§ Required action:
The answer must consist of every line below containing "tabulate".

§ Data to examine:
-- ==== Sys2Proof/Machine/Vector.lean ====
section
/-!
DEFINITION. The vector stations (05_vector_stations.md): what an instruction reads and writes and how long it takes (R126, R127), its
operands (R130), and the elementwise, row, tile-forming, accumulation, optimizer and router operations.
-/

namespace Sys2Proof.Machine

/-! ### Cost and ranges -/

/-- Compute cycles per tile in FP32 and in packed mode, and the fill latency L (Table 05-2). -/
def vecCost (opc : Nat) : Nat × Nat × Nat :=
  match opc with
  | 0x3C => (8, 8, 12)
  | 0x50 | 0x51 | 0x61 => (4, 4, 24)
  | 0x52 => (12, 12, 40)
  | 0x53 => (8, 8, 32)
  | 0x54 => (12, 12, 40)
  | 0x56 => (8, 8, 48)
  | 0x57 | 0x58 | 0x59 | 0x5C => (4, 4, 12)
  | 0x5A => (8, 8, 48)
  | 0x60 => (8, 8, 40)
  | 0x6A | 0x6B => (4, 4, 10)
  | _ => if 0x40 ≤ opc then (8, 8, 20) else (4, 2, 10)

/-- Whether an opcode works element by element on one tile or flat run per unit. -/
def vecElementwise (opc : Nat) : Bool := decide (opc ≤ 0x4B) || opc == 0x6A || opc == 0x6B

/-- How many of SRC0, SRC1 and SRC2 an elementwise opcode reads as operands of its unit (Table 05-2). -/
def vecSources (opc : Nat) : Nat :=
  match opc with
  | 0x33 | 0x3C => 3
  | 0x30 | 0x31 | 0x32 | 0x34 | 0x35 | 0x36 => 2
  | 0x3B => 0
  | _ => 1

/-- TW (R130). -/
def VecF.tw (f : VecF) : Nat := field f.imm1.toNat 0 5 + 1

/-- Tiles per unit (R126). -/
def vecTiles (opc : Nat) (f : VecF) : Nat :=
  if inRange opc 0x50 8 then f.tw
  else if opc = 0x58 || opc = 0x59 then ceilDiv f.imm0.toNat 32
  else 1

/-- A format code, or FP32 where it names none; admission refuses reserved codes (R23). -/
def fmtD (c : BitVec 4) : Fmt := (fmtOfCode c.toNat).getD .fp32

/-- The 64-byte units of one operand of a unit: a flat run of 1,024 elements or a tile (R126, R130). -/
def unitUnits (flat : Bool) (ft : Fmt) : Nat := if flat then 2 * elemBits ft else tileUnits ft

/-- The 64-byte units of a flat row of `n` elements (R137). -/
def rowUnits (ft : Fmt) (n : Nat) : Nat := ceilDiv (n * elemBits ft / 8) 64

/-- What a vector instruction touches in station memory, as unit addresses and lengths: the tiles it reads, its flat operands, and the ranges
it writes. In-place ranges that the opcode permits (R128) are not among the last. -/
structure VecMem where
  tiles : List (Nat × Nat)
  flats : List (Nat × Nat)
  outs : List (Nat × Nat)

/-- The rows of block row `n` of VFORM and VUNFORM: 32, or IMM1[4:0] + 1 in the last (R137). -/
def formRows (f : VecF) (n : Nat) : Nat := if n + 1 < f.count.toNat then 32 else f.tw

/-- `n` pieces of `k` units from address `a` on. -/
def pieces (a k n : Nat) : List (Nat × Nat) := tabulate n (fun i => ((a + i * k) % 2 ^ 23, k))

/-- The unit address of a 24-bit address field of a parameter block. -/
def pbAddr (pb : List Byte) (o : Nat) : Nat := fieldAt pb o 3 % 2 ^ 23

/-- The ranges of a vector instruction (R126, R130, R131, R134 to R139, R144, R148, R150, R153); `pb` is VOPT_ADAMW's parameter block. The spec does not say whether
the DST and SRC2 of a VASACC with INIT, which reads neither, are still in-place ranges: they are here, and R128 asks for no release of them (DESIGN CHOICE,
notes/assumptions/107). -/
def vecMem (opc : Nat) (f : VecF) (pb : List Byte) : VecMem :=
  let n := f.count.toNat
  let f0 := fmtD f.fmt0
  let f1 := fmtD f.fmt1
  let fo := fmtD f.outFmt
  let s0 := f.src0.toNat
  let s1 := f.src1.toNat
  let s2 := f.src2.toNat
  let d := f.dst.toNat
  if vecElementwise opc then
    let k0 := unitUnits f.flat f0
    let k1 := unitUnits f.flat f1
    let srcs := (if 1 ≤ vecSources opc then pieces s0 k0 n else []) ++ (if 2 ≤ vecSources opc then pieces s1 k1 n else []) ++
      (if 3 ≤ vecSources opc then pieces s2 k1 n else [])
    { tiles := if f.flat then [] else srcs
      flats := (if f.flat then srcs else []) ++ (if opc = 0x6B then pieces s1 2 n else [])
      outs := pieces d (unitUnits f.flat fo) n ++ (if opc = 0x6A then pieces s2 2 n else []) }
  else
    let t := vecTiles opc f
    let rowT := pieces s0 (tileUnits f0) (n * t)
    let rowO := pieces d (tileUnits fo) (n * t)
    match opc with
    | 0x50 | 0x51 => { tiles := rowT, flats := [], outs := pieces d 2 n }
    | 0x52 => { tiles := rowT, flats := [], outs := rowO ++ (if f.mod.getLsbD 1 then pieces s2 4 n else []) }
    | 0x53 => { tiles := rowT, flats := [(s1, 2 * t)], outs := rowO }
    | 0x54 => { tiles := rowT, flats := [(s1, 2 * t), (s2, 2 * t)], outs := rowO }
    | 0x56 => { tiles := rowT, flats := (if f.mod.getLsbD 2 then [(s1, 2 * t)] else []) ++ [(s2, 2 * t)], outs := pieces d 64 n }
    | 0x57 => { tiles := rowT, flats := pieces s1 2 n, outs := rowO }
    | 0x58 =>
      { tiles := [], outs := rowO
        flats := (List.range n).flatMap (fun i => tabulate (formRows f i) (fun r => ((s0 + (32 * i + r) * s1) % 2 ^ 23, rowUnits f0 f.imm0.toNat))) }
    | 0x59 =>
      { tiles := rowT, flats := []
        outs := (List.range n).flatMap (fun i => tabulate (formRows f i) (fun r => ((d + (32 * i + r) * s1) % 2 ^ 23, rowUnits fo f.imm0.toNat))) }
    | 0x5A => { tiles := rowT, flats := [], outs := rowO }
    | 0x5C =>
      let rec0 := (s2, ceilDiv n 64)
      if f.mod.getLsbD 0 then { tiles := pieces s0 (tileUnits f0) n, flats := [(s1, ceilDiv n 64), rec0], outs := [] }
      else { tiles := pieces s0 (tileUnits f0) n ++ pieces d (tileUnits fo) n, flats := [rec0], outs := [] }
    | 0x60 =>
      let new := fun (o n' k : Nat) => if pbAddr pb o = pbAddr pb n' then [] else [(pbAddr pb n', k * n)]
      { tiles := []
        flats := [(s0, 1), (pbAddr pb 32, 64 * n), (pbAddr pb 38, 17 * n), (pbAddr pb 44, 17 * n), (pbAddr pb 50, 64 * n)]
        outs := new 32 35 64 ++ new 38 41 17 ++ new 44 47 17 ++ [(pbAddr pb 53, tileUnits fo * n)] }
    | _ => { tiles := [], flats := [(s0, 64 * n)], outs := [(d, 1)] }

/-- The bytes one unit reads and writes, trailers included (R126). -/
def vecBytes (opc : Nat) (f : VecF) : Nat × Nat :=
  let f0 := fmtD f.fmt0
  let f1 := fmtD f.fmt1
  let fo := fmtD f.outFmt
  let t := vecTiles opc f
  let rows := 64 * t * tileUnits f0
  let outs := 64 * t * tileUnits fo
  if vecElementwise opc then
    let k := vecSources opc
    (64 * ((if 1 ≤ k then unitUnits f.flat f0 else 0) + (k - 1) * unitUnits f.flat f1) + (if opc = 0x6B then 128 else 0),
     64 * unitUnits f.flat fo + (if opc = 0x6A then 128 else 0))
  else
    match opc with
    | 0x50 | 0x51 => (rows, 128)
    | 0x52 => (rows, outs + (if f.mod.getLsbD 1 then 256 else 0))
    | 0x53 => (rows + 128 * t, outs)
    | 0x54 => (rows + 256 * t, outs)
    | 0x56 => (rows + 256 * t, 4096 + 128 * t)
    | 0x57 => (rows + 128, outs)
    | 0x58 => (32 * 64 * rowUnits f0 f.imm0.toNat, outs)
    | 0x59 => (rows, 32 * 64 * rowUnits fo f.imm0.toNat)
    | 0x5A => (rows, outs)
    | 0x5C => (64 * tileUnits f0 + (if f.mod.getLsbD 0 then 1 else 64 * tileUnits fo + 1), 64 * tileUnits fo + 1)
    | 0x60 => (2 * 4096 + 2 * 1088, 4096 + 2 * 1088 + 64 * tileUnits fo)
    | _ => (4096, 0)

/-- C, the cycles of a unit (R126). -/
def vecC (opc : Nat) (f : VecF) : Nat :=
  let (c, cp, _) := vecCost opc
  let (rb, wb) := vecBytes opc f
  max ((if f.packed then cp else c) * vecTiles opc f) (max (ceilDiv rb 2112) (ceilDiv wb 1056))

/-- The units that the completion token's range has (R110). -/
def vecTokenUnits (opc : Nat) (f : VecF) (vm : VecMem) : Nat :=
  if opc = 0x60 || opc = 0x5C then f.count.toNat * tileUnits (fmtD f.outFmt)
  else if opc = 0x6A then f.count.toNat * unitUnits f.flat (fmtD f.outFmt)
  else if opc = 0x52 then f.count.toNat * f.tw * tileUnits (fmtD f.outFmt)
  else sumNat (vm.outs.map Prod.snd)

§ Written solution:
def pieces (a k n : Nat) : List (Nat × Nat) := tabulate n (fun i => ((a + i * k) % 2 ^ 23, k))
        flats := (List.range n).flatMap (fun i => tabulate (formRows f i) (fun r => ((s0 + (32 * i + r) * s1) % 2 ^ 23, rowUnits f0 f.imm0.toNat))) }
        outs := (List.range n).flatMap (fun i => tabulate (formRows f i) (fun r => ((d + (32 * i + r) * s1) % 2 ^ 23, rowUnits fo f.imm0.toNat))) }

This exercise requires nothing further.